WHAT THIS TASK INVOLVES: Using the listing below, copy exactly the lines from the one containing "zero : Bool" to the one containing "asr : BitVec 4 := 0", both lines included, and no others.

SUPPLIED ENTRIES:
_ _ _ _ _

-- ==== Sys2Proof/Operand.lean ====
section
/-! DEFINITION. The operand types of the commands: who acts, what arrives from outside the module. -/
namespace Sys2Proof.Machine

/-- A PCIe function: the physical function of a host link, or VF n + 1 of that link (02 R68). -/
inductive Fn where
  | pf (k : Fin 4)
  | vf (k : Fin 4) (n : Fin 12)
deriving DecidableEq, Repr

/-- A holder of an event ring, a status page and a mailbox: a host link's physical function, or a partition's VF (03 R116, R120; 15 R475). -/
inductive Ep where
  | pf (k : Fin 4)
  | vf (n : Fin 12)
deriving DecidableEq, Repr

/-- Who sent a message: a mailbox (f = 0-3 a PF, 4 + n a partition, 15 R497), an admitted management peer, or the console (19 R593, R600). -/
inductive Sender where
  | mbx (f : Fin 16)
  | peer
  | console
deriving DecidableEq, Repr

/-- A message as its core finds it: the sender, the host's label, the request head after its acceptance, the payload bytes (15 T15.2, R480). -/
structure Msg where
  sender : Sender
  tag : W32
  reqHead : W16
  payload : List Byte
deriving DecidableEq, Repr

/-- What the fetch of a descriptor brings (03 R96, R101, R107): a PCIe error, or the 64 bytes with the extended payload (`none`: its read failed). -/
inductive Fetched where
  | fault
  | got (desc : BitVec 512) (ext : Option (List Byte))
deriving DecidableEq, Repr

/-- A happening while a partition is CONFIGURING (02 R47). -/
inductive CfgEvent where
  | regionLeft
  | resetCause (c : BitVec 4)
deriving DecidableEq, Repr

/-- A firmware image as it arrives: its header bytes, the hash of the root key sent with it, whether the signature verifies, the hash of its body (02 R72, R73). -/
structure ImageIn where
  header : List Byte
  rootKeyHash : BitVec 384
  sigOk : Bool
  bodyHash : BitVec 384
deriving DecidableEq, Repr

/-- A firmware core (15 T15.1). -/
inductive CoreId where
  | sec | pwr | sch
  | rcc (r : Fin 144)
deriving DecidableEq, Repr

/-- What a bring-up step of a region finds (17 T17.1, 01 R27, R30): the tiles its tests mark defective as (pi, pj), the
region loses nothing, or the step fails with a cause of 01 T1.5. -/
inductive StepResult where
  | done (defects : List (Nat × Nat)) (trims : BitVec 12)
  | failed (cause : BitVec 4) (defects : List (Nat × Nat))
deriving DecidableEq, Repr

/-- A region's readings of one 1 ms power window (16 R507-R509, R514), in mW and 10 mA. -/
structure RegionWindow where
  region : Fin 144
  pLog : Nat
  pSram : Nat
  pStr : Nat
  pMif : Nat
  currents : List W16
  lnkCurrents : List W16
  minLog : BitVec 16
  minLogTick : W48
  minSram : BitVec 16
  minSramTick : W48
  means : List (Nat × Nat)
deriving DecidableEq, Repr

/-- The body of a TIMING flit (12 T12.7). -/
structure TimingFlit where
  sourceId : W64
  priority : Byte
  hops : BitVec 7
  edge : W64
  tx : W64
  echoTx : W64
  echoRx : W64
deriving DecidableEq, Repr

/-- A segment's recovery as it runs on the wires (19 R596): SDA high after this pulse (1-9), still low, or SCL held low. -/
inductive SdaResult where
  | released (pulse : Nat)
  | stuck
deriving DecidableEq, Repr

/-- An end of mirror data (18 R569, R572): this module sends for a MIRROR operation, or a granule arrives on twin port p. -/
inductive MirrorEnd where
  | send (op : Nat)
  | receive (p : Fin 2) (key : W16) (off : W64) (data : List Byte) (check : W32) (poison : Bool)
deriving DecidableEq, Repr

/-! ### Tile instructions (06_tile_isa) -/

/-- A logical tile (tx, ty), numbered 288 × ty + tx. -/
abbrev Tile := Fin 82944

/-- The token control of a queued instruction (06 T6.2). -/
structure Tok where
  ws : BitVec 5 := 0
  wt : BitVec 4 := 0
  we : Bool := false
  dt : BitVec 4 := 0
  de : Bool := false
deriving DecidableEq, Repr

/-- The register fields of a Q-V instruction (06 T6.10). -/
structure VArgs where
  vd : BitVec 5
  va : BitVec 5
  vb : BitVec 5 := 0
  vc : BitVec 5 := 0
  pg : BitVec 3 := 0
  pz : Bool := false
deriving DecidableEq, Repr

/-- The rounding fields of a conversion: FN[2:0] and FN[3] (06 R204). -/
structure RndArgs where
  rnd : BitVec 3 := 0
  sat : Bool := false
deriving DecidableEq, Repr

/-- The fields of a load or store (06 T6.14). -/
structure MemArgs where
  d : BitVec 5
  a : BitVec 4
  size : BitVec 2
  part : BitVec 2 := 0
  postinc : Bool := false
  sext : Bool := false
  off : BitVec 25 := 0
deriving DecidableEq, Repr

/-- The fields of TMMA and SMMA (06 T6.17). -/
structure MmArgs where
  k : BitVec 5
  aa : BitVec 4
  ab : BitVec 4
  asa : BitVec 4 := 0
  asb : BitVec 4 := 0
  fmt : BitVec 4
  acc : BitVec 2
  zero : Bool
  side : Bool := false
deriving DecidableEq, Repr

/-- The fields of TDRAIN (06 T6.17). -/
structure DrainArgs where
  s : BitVec 5
  ad : BitVec 4
  mask : BitVec 4
  ofmt : BitVec 4
  clear : Bool := false
  rnd : BitVec 2 := 0
  sat : Bool := false
deriving DecidableEq, Repr

/-- The fields of MCOPY and MFILL (06 T6.21). -/
structure MoveArgs where
  sl : BitVec 5
  ad : BitVec 4
  asr : BitVec 4 := 0
  dk : BitVec 3
  sk : BitVec 3 := 0
  sst : BitVec 5 := 0
  twoD : Bool := false
  comp : Bool := false
deriving DecidableEq, Repr

/-- The count of STREL, ECONTRIB and ESKIP (06 R217). -/
structure CountArgs where
  e : BitVec 3
  n : BitVec 5 := 0
  immf : Bool := false
  imm : W16 := 0
deriving DecidableEq, Repr

/-- A queue of a tile (05 R154). -/
inductive Queue where
  | vq | tq | sq | mq | xq
deriving DecidableEq, Repr

/-- A queued instruction with its fields (06 T6.4). -/
inductive QOp where
  | vf (fn : BitVec 5) (v : VArgs)
  | vsf (fn : BitVec 5) (v : VArgs)
  | vi (fn : BitVec 5) (v : VArgs)
  | vcmp (fn : BitVec 5) (ty : BitVec 4) (v : VArgs)
  | vsel (v : VArgs)
  | vred (fn : BitVec 5) (v : VArgs)
  | vperm (fn : BitVec 5) (v : VArgs) (imm : Byte)
  | vmov (fn : BitVec 5) (v : VArgs) (imm : Byte)
  | vcvt (ty : BitVec 4) (r : RndArgs) (v : VArgs)
  | vnarrow (ty : BitVec 4) (r : RndArgs) (v : VArgs) (pos : BitVec 3)
  | vwiden (ty : BitVec 4) (v : VArgs) (pos : BitVec 3)
  | vmxq (ty : BitVec 4) (r : RndArgs) (v : VArgs) (pos : BitVec 3)
  | vmxdq (ty : BitVec 4) (v : VArgs) (pos : BitVec 3)
  | ld (m : MemArgs)
  | st (m : MemArgs)
  | vld (m : MemArgs)
  | vst (m : MemArgs)
  | tmma (x : MmArgs)
  | tzero (mask : BitVec 4)
  | tdrain (x : DrainArgs)
  | twadd (aa : BitVec 4) (acc : BitVec 2)
  | smma (x : MmArgs)
  | hacc (v : VArgs)
  | hget (v : VArgs)
  | hcfg (aa : BitVec 4)
  | hdrain (aa : BitVec 4)
  | hclr
  | mcopy (x : MoveArgs)
  | mfill (x : MoveArgs)
  | ccfg (asr : BitVec 4)
  | tap (e : BitVec 3) (ar : BitVec 4)
  | tapx (e : BitVec 3)
  | strel (c : CountArgs)
  | egress (e : BitVec 3) (ar : BitVec 4)
  | econtrib (c : CountArgs)
  | eskip (c : CountArgs)
deriving DecidableEq, Repr

/-- The offset operand of SSIG: an immediate or a scalar (06 R200, FN[1]). -/
inductive SyncOff where
  | imm (o : BitVec 15)
  | reg (d : BitVec 5)
deriving DecidableEq, Repr

/-- The value operand of SSIG: a scalar or the constant 1 (06 R200, FN[2]). -/
inductive SyncVal where
  | reg (a : BitVec 5)
  | one
deriving DecidableEq, Repr

/-- What link ECC finds in a packet's or unit's flits on the way, and at which region and side (09 R282). -/
inductive LinkEcc where
  | clean
  | corrected (r : Fin 144)
  /-- a double-bit error in a data word: the granule is poisoned -/
  | dataDouble (r : Fin 144) (side : Fin 5)
  /-- a double-bit error in a HEAD flit or a sideband: the packet is dropped -/
  | headDouble (r : Fin 144) (side : Fin 5)
deriving DecidableEq, Repr

/-- Who waits for a response of the fabric: a tile's packet, a descriptor at a granule through a service point at (sx, sy), a
stream instance (09 R295, R307). -/
inductive FabricWait where
  | pkt (id : Nat)
  | op (id granule : Nat) (sx sy : Fin 288)
  | inst (id : Nat)
deriving DecidableEq, Repr

/-- A DATA flit as it arrives (12 T12.5). `ok`: its LCRC and codewords are good and its FTYPE is listed. -/
structure WireFlit where
  ok : Bool
  ch : BitVec 3
  som : Bool
  eom : Bool
  poison : Bool
  key : W16
  check : W32
  seq : BitVec 10
  ack : BitVec 10
  crCh : BitVec 4
  crCount : BitVec 6
  data : List Byte
deriving DecidableEq, Repr

/-- What SECDED finds in the cells an access or a scrub visit reads (05 R161, 10 R339). -/
inductive EccFind where
  | none | single | double
deriving DecidableEq, Repr

/-- A unit of a tile that parity checks (18 R558). -/
inductive ParityUnit where
  | scalar (n : BitVec 5) | address (n : BitVec 4) | vector (n : BitVec 5) | predicate (n : BitVec 3) | bank (n : BitVec 2)
  | instructions | scoreboard
  | queue (q : Queue)
deriving DecidableEq, Repr

/-- Who waits for a chunk. -/
inductive Waiter where
  | pkt (id : Nat)
  | op (id : Nat)
  | inst (id : Nat)
  | hash (t : Nat)
deriving DecidableEq, Repr

/-- Where the bytes of a chunk come from: an object of a partition, the backing of a shared region, a host segment, named by the instance or the build that reads it (10 R325, 11 R356). -/
inductive ChunkSrc where
  | obj (n handle : Nat)
  | backing (sh : Nat)
  | host (w : Waiter)
deriving DecidableEq, Repr

/-- A chunk: its source, the page of the object, the chunk of the page. -/
structure ChunkKey where
  src : ChunkSrc
  page : Nat
  chunk : Nat
deriving DecidableEq, Repr

end Sys2Proof.Machine
end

_ _ _ _ _

OUTPUT FOR THIS EXERCISE:
  zero : Bool
  side : Bool := false
deriving DecidableEq, Repr

/-- The fields of TDRAIN (06 T6.17). -/
structure DrainArgs where
  s : BitVec 5
  ad : BitVec 4
  mask : BitVec 4
  ofmt : BitVec 4
  clear : Bool := false
  rnd : BitVec 2 := 0
  sat : Bool := false
deriving DecidableEq, Repr

/-- The fields of MCOPY and MFILL (06 T6.21). -/
structure MoveArgs where
  sl : BitVec 5
  ad : BitVec 4
  asr : BitVec 4 := 0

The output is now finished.